__Task item__
Your answer should be one number: the count of lines in the data below that include "true".

__Data for analysis__
########
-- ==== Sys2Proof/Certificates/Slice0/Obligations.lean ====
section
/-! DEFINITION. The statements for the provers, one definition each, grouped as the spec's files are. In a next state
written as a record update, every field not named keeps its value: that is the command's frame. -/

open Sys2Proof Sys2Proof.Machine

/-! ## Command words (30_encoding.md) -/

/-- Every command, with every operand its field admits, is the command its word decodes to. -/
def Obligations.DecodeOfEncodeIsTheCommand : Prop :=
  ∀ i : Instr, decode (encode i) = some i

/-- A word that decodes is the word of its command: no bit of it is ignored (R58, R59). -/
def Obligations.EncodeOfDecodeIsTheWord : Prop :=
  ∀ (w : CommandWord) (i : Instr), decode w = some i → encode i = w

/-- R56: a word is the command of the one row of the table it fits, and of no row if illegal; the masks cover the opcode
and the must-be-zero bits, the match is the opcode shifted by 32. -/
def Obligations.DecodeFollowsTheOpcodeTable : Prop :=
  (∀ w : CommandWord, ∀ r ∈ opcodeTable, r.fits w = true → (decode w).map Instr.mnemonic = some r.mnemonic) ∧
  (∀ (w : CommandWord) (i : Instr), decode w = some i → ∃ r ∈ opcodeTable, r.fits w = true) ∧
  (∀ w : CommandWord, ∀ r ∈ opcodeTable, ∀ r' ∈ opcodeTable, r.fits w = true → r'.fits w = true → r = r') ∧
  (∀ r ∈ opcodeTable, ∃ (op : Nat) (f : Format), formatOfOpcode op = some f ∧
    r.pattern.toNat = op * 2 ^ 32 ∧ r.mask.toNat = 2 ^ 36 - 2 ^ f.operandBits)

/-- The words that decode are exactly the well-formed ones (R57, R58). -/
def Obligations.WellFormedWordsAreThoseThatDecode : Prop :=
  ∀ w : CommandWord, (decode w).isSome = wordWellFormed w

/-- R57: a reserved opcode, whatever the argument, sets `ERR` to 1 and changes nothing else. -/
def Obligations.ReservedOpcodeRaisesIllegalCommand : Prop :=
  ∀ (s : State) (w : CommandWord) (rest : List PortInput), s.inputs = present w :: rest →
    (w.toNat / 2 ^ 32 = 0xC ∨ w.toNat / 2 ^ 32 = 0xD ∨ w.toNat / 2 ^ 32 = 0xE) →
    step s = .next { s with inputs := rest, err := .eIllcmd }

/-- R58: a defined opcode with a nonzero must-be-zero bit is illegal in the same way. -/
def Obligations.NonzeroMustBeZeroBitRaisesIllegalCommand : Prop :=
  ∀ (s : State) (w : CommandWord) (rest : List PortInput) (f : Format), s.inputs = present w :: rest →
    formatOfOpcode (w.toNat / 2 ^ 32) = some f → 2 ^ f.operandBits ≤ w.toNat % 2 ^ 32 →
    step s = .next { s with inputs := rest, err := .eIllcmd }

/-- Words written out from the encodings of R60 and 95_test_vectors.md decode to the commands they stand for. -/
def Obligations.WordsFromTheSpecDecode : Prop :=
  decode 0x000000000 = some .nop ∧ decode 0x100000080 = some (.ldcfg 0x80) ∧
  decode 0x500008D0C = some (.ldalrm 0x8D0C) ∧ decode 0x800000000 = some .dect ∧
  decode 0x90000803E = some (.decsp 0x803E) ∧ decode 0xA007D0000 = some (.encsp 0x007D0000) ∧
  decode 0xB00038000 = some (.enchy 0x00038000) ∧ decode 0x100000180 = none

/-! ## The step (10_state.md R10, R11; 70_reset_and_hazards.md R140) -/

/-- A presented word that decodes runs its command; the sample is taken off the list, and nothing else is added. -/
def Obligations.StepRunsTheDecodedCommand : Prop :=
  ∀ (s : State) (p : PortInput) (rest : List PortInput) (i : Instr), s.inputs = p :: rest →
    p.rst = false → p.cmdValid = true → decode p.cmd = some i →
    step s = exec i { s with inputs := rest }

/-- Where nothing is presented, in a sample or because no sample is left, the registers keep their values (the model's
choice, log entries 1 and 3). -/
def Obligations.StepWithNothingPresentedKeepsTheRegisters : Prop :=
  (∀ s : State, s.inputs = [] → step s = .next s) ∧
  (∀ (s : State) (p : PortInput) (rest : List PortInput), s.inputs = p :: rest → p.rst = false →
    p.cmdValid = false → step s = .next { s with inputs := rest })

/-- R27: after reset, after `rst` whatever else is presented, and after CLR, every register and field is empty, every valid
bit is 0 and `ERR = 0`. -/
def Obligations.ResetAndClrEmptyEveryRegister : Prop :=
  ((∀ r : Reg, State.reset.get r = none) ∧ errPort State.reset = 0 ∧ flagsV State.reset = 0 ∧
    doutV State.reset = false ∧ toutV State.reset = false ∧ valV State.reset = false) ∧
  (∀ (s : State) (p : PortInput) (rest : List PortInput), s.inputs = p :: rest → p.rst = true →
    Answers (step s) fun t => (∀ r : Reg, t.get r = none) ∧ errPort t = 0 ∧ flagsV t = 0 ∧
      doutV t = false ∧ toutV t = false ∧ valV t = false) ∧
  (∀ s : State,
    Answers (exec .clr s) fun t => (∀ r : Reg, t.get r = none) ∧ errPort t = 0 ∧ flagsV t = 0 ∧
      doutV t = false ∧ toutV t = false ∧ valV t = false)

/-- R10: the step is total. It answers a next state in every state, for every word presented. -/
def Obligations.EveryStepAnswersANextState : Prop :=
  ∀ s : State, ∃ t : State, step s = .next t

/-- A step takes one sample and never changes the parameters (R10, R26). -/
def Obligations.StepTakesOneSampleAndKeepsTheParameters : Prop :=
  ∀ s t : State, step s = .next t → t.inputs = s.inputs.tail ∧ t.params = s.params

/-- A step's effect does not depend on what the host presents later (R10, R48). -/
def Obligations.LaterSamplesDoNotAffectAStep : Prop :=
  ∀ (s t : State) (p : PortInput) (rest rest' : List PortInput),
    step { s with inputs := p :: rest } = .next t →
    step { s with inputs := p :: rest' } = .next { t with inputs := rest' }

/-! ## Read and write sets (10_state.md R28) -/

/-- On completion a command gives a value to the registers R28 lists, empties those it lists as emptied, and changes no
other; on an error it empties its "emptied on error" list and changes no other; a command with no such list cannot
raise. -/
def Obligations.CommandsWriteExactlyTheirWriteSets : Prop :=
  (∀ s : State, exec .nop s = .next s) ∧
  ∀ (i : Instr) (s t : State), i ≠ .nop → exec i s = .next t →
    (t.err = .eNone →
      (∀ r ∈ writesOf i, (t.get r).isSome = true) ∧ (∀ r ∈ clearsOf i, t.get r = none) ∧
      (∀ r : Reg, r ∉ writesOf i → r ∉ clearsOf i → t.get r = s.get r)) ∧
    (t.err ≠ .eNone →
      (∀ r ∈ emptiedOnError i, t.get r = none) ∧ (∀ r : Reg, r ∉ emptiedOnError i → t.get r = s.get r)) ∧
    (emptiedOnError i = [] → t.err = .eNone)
########
__Output of the exercise__
6